» **Work task**: Which lines of the entries hold the string "else"? Copy each one.

━━━━━ Records shown

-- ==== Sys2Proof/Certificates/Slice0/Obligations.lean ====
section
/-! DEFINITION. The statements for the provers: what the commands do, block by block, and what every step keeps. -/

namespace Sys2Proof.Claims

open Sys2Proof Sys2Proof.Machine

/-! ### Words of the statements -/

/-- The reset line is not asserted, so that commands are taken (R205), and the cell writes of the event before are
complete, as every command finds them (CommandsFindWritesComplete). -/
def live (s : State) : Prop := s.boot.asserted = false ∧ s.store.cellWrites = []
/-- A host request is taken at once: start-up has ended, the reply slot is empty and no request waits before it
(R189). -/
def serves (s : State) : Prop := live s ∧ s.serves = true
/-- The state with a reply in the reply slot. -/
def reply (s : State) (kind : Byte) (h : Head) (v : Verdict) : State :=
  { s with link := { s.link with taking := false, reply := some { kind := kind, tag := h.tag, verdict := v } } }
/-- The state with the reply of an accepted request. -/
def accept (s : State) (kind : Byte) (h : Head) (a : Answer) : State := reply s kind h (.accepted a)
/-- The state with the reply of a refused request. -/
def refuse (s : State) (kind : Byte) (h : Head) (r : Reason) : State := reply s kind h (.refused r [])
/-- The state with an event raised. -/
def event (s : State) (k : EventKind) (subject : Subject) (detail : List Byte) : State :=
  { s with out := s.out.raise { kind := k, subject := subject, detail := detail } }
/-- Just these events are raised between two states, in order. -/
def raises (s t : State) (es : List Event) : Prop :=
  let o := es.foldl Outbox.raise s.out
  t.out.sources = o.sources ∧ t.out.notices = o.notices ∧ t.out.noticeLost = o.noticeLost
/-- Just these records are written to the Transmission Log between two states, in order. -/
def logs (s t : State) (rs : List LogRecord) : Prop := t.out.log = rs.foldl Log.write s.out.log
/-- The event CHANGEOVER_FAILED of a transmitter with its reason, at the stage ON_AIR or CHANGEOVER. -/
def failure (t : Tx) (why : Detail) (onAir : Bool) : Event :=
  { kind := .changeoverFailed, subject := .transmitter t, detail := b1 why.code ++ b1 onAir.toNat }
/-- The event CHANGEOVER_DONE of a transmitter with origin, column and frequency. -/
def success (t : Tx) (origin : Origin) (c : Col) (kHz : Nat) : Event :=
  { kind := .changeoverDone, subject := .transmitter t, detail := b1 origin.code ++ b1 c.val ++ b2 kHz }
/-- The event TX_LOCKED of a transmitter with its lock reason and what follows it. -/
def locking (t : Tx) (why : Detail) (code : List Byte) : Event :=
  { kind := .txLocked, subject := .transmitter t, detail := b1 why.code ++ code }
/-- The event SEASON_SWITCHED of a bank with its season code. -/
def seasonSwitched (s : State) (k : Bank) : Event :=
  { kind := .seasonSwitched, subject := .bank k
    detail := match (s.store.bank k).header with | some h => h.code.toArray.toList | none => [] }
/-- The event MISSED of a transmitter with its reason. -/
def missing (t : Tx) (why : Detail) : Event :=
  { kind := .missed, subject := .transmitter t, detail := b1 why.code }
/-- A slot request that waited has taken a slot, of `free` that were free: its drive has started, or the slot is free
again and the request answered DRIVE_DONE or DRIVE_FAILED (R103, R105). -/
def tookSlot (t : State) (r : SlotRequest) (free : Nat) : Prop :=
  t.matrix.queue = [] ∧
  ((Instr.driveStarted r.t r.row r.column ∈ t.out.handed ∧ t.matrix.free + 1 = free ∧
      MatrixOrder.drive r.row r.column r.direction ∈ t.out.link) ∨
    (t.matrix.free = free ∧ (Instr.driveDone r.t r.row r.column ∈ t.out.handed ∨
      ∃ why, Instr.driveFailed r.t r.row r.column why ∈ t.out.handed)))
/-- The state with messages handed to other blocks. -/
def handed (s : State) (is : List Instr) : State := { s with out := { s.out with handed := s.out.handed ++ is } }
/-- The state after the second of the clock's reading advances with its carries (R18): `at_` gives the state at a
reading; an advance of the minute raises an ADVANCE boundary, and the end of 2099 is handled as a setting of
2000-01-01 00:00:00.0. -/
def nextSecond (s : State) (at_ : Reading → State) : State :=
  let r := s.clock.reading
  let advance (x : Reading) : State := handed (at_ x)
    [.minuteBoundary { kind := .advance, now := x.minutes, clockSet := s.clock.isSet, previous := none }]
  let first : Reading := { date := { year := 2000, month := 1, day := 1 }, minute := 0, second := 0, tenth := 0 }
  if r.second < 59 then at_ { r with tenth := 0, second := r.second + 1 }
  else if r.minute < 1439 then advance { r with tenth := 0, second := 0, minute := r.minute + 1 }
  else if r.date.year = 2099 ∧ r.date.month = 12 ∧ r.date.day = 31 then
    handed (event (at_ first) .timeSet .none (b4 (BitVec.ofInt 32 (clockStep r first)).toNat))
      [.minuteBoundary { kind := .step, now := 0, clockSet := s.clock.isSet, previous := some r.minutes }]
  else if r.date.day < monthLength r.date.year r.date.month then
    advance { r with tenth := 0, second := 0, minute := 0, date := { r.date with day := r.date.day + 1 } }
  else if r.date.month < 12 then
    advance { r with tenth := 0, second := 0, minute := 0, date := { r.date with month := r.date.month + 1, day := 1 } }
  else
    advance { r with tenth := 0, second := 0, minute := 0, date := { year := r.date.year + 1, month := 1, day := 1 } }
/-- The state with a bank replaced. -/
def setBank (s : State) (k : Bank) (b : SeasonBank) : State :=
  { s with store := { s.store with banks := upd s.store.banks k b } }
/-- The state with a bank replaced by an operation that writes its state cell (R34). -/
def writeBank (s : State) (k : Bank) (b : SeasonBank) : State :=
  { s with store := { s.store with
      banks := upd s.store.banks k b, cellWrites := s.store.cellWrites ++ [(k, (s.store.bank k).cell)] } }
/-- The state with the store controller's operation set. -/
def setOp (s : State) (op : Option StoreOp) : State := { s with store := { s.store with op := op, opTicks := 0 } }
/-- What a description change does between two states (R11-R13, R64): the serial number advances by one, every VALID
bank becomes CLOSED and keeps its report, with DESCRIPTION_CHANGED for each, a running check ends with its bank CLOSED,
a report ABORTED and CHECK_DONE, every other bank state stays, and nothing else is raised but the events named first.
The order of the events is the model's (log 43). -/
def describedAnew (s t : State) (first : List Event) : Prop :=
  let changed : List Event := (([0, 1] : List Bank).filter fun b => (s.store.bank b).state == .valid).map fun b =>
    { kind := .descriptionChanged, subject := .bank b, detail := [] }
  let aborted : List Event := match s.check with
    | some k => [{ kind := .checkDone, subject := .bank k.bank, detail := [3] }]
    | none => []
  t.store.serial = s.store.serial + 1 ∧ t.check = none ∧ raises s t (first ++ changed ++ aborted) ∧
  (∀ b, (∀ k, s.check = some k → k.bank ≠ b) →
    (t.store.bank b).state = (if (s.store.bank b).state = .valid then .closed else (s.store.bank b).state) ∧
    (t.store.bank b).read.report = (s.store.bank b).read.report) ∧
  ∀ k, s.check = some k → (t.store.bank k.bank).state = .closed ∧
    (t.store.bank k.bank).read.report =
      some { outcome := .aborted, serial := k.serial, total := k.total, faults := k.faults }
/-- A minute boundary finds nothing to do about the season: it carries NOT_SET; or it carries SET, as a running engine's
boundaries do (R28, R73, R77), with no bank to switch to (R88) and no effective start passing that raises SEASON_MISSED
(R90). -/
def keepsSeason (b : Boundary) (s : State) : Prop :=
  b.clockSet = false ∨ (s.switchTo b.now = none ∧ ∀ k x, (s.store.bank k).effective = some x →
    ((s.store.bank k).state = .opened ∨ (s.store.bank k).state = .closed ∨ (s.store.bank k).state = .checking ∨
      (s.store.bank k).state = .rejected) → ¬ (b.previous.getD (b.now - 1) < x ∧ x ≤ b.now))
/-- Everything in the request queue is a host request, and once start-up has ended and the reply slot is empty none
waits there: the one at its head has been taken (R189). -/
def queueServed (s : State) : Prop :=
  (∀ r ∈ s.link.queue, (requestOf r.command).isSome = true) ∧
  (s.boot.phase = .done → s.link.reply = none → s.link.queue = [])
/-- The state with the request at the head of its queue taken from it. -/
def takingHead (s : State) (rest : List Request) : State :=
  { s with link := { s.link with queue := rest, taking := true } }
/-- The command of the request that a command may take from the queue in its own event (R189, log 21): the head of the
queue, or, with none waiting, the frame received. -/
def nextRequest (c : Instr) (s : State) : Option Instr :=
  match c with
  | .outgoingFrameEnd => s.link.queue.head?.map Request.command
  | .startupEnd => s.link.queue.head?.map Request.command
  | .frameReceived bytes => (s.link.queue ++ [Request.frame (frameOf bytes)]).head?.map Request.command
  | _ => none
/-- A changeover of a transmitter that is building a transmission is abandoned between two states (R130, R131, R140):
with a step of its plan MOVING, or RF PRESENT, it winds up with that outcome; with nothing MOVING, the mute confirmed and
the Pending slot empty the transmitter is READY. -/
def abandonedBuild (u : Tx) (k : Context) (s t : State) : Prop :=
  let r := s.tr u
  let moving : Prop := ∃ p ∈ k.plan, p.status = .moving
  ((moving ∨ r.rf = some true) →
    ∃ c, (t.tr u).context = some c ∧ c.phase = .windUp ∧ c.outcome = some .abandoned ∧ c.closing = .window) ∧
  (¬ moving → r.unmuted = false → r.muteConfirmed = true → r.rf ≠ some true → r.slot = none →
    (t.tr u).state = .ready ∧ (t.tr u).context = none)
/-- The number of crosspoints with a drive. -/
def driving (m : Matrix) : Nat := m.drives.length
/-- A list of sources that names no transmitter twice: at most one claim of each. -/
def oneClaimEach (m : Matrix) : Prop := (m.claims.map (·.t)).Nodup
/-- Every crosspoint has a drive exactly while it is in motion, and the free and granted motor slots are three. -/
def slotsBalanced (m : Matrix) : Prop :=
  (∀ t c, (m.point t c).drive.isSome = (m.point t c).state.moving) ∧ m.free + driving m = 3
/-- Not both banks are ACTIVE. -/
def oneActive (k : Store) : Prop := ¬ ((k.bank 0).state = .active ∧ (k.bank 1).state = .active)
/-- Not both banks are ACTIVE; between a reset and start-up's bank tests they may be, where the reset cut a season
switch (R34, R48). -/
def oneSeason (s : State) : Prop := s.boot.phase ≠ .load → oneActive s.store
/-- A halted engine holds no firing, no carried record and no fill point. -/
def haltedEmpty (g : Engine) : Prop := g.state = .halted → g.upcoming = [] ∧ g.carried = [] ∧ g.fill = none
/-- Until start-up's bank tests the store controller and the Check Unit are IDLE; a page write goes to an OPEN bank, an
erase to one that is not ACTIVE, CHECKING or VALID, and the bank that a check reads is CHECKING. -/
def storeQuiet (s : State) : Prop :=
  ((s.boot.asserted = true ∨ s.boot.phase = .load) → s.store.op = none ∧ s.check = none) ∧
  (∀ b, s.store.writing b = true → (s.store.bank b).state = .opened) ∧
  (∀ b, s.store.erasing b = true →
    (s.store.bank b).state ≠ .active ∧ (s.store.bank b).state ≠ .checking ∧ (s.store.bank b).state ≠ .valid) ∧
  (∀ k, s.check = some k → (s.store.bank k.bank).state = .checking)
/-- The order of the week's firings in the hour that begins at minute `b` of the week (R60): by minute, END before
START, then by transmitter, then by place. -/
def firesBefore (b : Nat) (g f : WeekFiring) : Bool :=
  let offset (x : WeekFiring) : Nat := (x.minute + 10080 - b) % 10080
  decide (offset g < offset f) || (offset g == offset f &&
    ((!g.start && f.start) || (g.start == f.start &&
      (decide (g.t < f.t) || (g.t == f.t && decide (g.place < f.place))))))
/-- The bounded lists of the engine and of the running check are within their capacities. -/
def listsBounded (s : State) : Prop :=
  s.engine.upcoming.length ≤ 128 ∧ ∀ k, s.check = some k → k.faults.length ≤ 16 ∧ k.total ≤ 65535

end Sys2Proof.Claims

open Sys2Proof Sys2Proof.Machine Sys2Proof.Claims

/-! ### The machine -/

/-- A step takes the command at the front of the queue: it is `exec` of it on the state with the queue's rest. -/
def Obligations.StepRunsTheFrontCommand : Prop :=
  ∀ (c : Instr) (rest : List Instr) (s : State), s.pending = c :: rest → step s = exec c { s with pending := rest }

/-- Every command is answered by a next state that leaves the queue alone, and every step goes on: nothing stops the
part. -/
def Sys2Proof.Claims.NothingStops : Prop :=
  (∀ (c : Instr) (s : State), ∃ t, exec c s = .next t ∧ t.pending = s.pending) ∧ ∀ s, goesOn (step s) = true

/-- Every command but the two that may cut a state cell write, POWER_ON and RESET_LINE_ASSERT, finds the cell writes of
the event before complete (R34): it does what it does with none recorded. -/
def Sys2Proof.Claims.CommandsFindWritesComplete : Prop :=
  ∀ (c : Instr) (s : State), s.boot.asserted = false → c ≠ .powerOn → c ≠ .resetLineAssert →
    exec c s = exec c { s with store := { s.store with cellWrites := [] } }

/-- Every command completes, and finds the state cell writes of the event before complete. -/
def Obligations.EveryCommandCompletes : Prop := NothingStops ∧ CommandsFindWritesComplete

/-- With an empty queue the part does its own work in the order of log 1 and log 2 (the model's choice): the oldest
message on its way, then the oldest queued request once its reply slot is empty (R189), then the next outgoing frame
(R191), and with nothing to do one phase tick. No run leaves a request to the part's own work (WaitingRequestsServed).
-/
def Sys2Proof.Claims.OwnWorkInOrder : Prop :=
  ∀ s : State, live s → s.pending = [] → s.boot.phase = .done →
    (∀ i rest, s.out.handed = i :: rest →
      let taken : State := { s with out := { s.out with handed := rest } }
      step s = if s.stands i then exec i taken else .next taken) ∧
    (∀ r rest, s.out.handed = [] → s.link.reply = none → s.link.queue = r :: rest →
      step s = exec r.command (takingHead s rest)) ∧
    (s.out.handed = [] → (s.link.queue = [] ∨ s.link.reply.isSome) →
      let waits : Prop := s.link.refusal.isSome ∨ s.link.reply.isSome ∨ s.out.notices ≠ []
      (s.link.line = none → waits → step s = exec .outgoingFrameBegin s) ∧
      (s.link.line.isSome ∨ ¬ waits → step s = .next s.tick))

━━━━━━━━━━
━━━━━ Records shown

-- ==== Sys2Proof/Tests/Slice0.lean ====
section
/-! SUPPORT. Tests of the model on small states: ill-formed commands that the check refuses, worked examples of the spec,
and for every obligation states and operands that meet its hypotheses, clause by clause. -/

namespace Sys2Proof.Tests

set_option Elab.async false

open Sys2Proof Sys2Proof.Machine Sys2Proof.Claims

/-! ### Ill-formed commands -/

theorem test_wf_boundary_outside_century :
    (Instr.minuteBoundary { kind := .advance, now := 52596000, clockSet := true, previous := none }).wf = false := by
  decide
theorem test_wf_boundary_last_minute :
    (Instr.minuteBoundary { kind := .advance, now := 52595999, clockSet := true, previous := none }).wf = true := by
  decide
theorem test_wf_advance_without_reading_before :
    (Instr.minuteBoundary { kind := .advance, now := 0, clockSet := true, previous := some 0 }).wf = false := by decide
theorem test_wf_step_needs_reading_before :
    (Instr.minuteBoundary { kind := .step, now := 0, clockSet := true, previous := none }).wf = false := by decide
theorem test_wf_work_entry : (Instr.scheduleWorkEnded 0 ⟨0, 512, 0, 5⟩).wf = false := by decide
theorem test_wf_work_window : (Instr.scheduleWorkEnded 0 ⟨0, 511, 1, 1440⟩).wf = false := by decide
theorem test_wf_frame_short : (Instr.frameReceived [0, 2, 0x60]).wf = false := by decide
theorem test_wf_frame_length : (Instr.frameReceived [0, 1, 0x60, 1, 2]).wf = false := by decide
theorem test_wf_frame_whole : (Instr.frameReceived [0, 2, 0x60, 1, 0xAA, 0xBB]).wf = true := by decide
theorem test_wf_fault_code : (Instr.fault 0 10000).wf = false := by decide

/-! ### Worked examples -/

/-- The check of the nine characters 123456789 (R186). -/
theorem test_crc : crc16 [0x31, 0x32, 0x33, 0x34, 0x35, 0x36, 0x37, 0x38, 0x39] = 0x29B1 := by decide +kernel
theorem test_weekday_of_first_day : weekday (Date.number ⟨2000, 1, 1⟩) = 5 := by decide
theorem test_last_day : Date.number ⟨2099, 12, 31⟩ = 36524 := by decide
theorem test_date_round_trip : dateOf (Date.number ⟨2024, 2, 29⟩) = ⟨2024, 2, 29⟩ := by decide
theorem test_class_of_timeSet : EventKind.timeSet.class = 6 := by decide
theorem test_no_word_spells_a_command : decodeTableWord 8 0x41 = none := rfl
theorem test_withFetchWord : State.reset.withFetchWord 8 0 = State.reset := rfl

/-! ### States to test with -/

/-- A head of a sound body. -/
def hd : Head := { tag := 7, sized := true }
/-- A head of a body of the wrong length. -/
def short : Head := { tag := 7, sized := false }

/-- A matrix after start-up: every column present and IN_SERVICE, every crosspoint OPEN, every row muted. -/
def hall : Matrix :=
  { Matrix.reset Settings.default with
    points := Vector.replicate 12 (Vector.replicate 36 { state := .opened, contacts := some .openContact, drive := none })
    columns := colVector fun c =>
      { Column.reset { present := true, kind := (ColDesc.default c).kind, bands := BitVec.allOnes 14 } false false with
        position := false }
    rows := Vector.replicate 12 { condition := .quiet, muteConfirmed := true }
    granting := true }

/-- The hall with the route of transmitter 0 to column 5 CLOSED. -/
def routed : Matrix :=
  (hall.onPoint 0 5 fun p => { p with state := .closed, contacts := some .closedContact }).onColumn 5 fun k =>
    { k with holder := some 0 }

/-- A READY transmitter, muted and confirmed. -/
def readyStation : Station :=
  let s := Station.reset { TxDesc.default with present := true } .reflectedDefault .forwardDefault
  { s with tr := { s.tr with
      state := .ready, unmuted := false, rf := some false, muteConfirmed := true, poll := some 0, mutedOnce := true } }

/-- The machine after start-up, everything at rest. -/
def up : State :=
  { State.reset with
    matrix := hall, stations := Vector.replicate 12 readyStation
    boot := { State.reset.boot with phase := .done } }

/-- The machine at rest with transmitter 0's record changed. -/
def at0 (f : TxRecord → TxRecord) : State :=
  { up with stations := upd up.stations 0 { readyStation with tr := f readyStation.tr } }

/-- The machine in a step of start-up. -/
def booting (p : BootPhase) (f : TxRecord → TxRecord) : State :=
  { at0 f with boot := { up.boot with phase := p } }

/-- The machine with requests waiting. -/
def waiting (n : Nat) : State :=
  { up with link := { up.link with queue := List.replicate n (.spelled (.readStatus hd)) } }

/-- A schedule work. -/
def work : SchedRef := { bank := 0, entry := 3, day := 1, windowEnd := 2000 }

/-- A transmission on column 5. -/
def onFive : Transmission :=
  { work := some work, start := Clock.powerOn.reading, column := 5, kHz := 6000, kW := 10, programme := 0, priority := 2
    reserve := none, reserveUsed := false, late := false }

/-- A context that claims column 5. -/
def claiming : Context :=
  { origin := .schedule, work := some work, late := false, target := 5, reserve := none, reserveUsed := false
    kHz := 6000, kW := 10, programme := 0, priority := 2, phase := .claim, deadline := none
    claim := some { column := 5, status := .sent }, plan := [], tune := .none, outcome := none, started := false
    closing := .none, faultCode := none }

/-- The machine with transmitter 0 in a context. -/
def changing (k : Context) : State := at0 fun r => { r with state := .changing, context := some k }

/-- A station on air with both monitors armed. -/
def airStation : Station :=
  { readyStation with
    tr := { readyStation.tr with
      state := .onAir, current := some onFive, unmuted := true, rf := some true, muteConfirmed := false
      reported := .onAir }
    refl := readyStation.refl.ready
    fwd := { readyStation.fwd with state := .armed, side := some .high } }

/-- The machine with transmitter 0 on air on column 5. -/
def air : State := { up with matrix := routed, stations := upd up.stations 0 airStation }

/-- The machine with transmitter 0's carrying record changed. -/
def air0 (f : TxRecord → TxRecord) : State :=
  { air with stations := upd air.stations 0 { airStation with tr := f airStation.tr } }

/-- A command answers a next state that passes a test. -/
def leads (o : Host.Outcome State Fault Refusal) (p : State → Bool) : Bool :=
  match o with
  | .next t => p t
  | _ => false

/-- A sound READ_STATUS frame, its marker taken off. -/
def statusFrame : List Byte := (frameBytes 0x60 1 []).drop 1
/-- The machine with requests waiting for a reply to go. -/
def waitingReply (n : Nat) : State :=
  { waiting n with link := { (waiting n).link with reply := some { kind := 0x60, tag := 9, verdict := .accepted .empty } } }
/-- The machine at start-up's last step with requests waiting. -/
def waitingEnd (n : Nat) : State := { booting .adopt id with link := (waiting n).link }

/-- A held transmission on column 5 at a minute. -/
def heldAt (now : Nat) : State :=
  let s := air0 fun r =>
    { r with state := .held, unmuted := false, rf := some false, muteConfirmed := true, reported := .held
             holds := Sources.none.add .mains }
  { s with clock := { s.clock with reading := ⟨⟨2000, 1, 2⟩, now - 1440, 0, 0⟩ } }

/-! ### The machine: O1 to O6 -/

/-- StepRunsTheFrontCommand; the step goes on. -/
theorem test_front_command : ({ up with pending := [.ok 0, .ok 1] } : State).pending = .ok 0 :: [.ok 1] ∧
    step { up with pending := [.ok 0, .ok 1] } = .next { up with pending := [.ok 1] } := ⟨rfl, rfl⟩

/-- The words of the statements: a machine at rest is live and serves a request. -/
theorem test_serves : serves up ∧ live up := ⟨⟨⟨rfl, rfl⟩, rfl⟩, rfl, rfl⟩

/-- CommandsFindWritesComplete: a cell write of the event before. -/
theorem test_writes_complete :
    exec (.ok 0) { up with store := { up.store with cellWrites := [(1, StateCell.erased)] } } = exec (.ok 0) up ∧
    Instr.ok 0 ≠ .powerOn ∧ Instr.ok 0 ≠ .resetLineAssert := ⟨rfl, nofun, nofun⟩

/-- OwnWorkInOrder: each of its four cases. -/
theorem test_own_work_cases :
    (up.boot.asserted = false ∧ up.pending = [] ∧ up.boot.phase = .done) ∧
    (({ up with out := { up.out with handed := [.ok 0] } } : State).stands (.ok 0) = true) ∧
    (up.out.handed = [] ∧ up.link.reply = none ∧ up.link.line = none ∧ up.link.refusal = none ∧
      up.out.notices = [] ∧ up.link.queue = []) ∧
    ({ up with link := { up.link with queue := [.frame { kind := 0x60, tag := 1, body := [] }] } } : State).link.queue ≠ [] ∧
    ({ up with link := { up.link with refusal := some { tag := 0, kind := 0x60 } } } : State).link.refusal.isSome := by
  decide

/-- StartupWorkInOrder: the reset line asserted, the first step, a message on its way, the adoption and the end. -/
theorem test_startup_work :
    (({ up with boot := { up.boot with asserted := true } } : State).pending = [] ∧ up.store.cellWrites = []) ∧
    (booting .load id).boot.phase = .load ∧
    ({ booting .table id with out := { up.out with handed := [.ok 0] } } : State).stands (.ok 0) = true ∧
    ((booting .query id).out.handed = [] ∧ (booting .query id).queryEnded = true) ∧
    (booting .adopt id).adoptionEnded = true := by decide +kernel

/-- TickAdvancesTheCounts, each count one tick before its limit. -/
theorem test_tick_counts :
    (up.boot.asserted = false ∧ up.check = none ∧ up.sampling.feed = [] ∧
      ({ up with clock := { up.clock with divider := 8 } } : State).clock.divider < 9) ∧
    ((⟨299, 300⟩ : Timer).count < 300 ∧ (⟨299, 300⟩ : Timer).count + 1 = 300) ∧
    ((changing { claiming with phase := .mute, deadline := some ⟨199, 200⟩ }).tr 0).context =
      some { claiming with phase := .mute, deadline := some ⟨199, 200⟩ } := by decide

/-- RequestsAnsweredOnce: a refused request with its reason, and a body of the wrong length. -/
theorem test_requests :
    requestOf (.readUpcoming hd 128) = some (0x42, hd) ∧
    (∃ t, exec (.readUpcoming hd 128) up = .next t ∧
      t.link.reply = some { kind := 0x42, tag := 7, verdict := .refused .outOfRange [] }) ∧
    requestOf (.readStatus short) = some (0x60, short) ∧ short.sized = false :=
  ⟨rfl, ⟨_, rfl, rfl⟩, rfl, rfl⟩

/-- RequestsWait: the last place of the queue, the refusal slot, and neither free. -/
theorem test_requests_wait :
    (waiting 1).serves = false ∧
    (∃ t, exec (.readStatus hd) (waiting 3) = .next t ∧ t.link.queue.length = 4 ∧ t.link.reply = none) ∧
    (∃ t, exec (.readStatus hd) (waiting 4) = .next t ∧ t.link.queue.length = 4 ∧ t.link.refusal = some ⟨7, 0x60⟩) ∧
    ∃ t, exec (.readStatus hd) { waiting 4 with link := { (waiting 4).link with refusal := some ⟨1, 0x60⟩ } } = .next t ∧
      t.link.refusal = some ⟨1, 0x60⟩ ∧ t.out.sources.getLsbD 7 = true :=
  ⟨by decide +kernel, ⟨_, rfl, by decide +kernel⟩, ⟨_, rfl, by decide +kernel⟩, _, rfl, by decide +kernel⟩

━━━━━━━━━━

» **Solved exercise**:
  else if r.minute < 1439 then advance { r with tenth := 0, second := 0, minute := r.minute + 1 }
  else if r.date.year = 2099 ∧ r.date.month = 12 ∧ r.date.day = 31 then
  else if r.date.day < monthLength r.date.year r.date.month then
  else if r.date.month < 12 then
  else
a report ABORTED and CHECK_DONE, every other bank state stays, and nothing else is raised but the events named first.
    (t.store.bank b).state = (if (s.store.bank b).state = .valid then .closed else (s.store.bank b).state) ∧
      step s = if s.stands i then exec i taken else .next taken) ∧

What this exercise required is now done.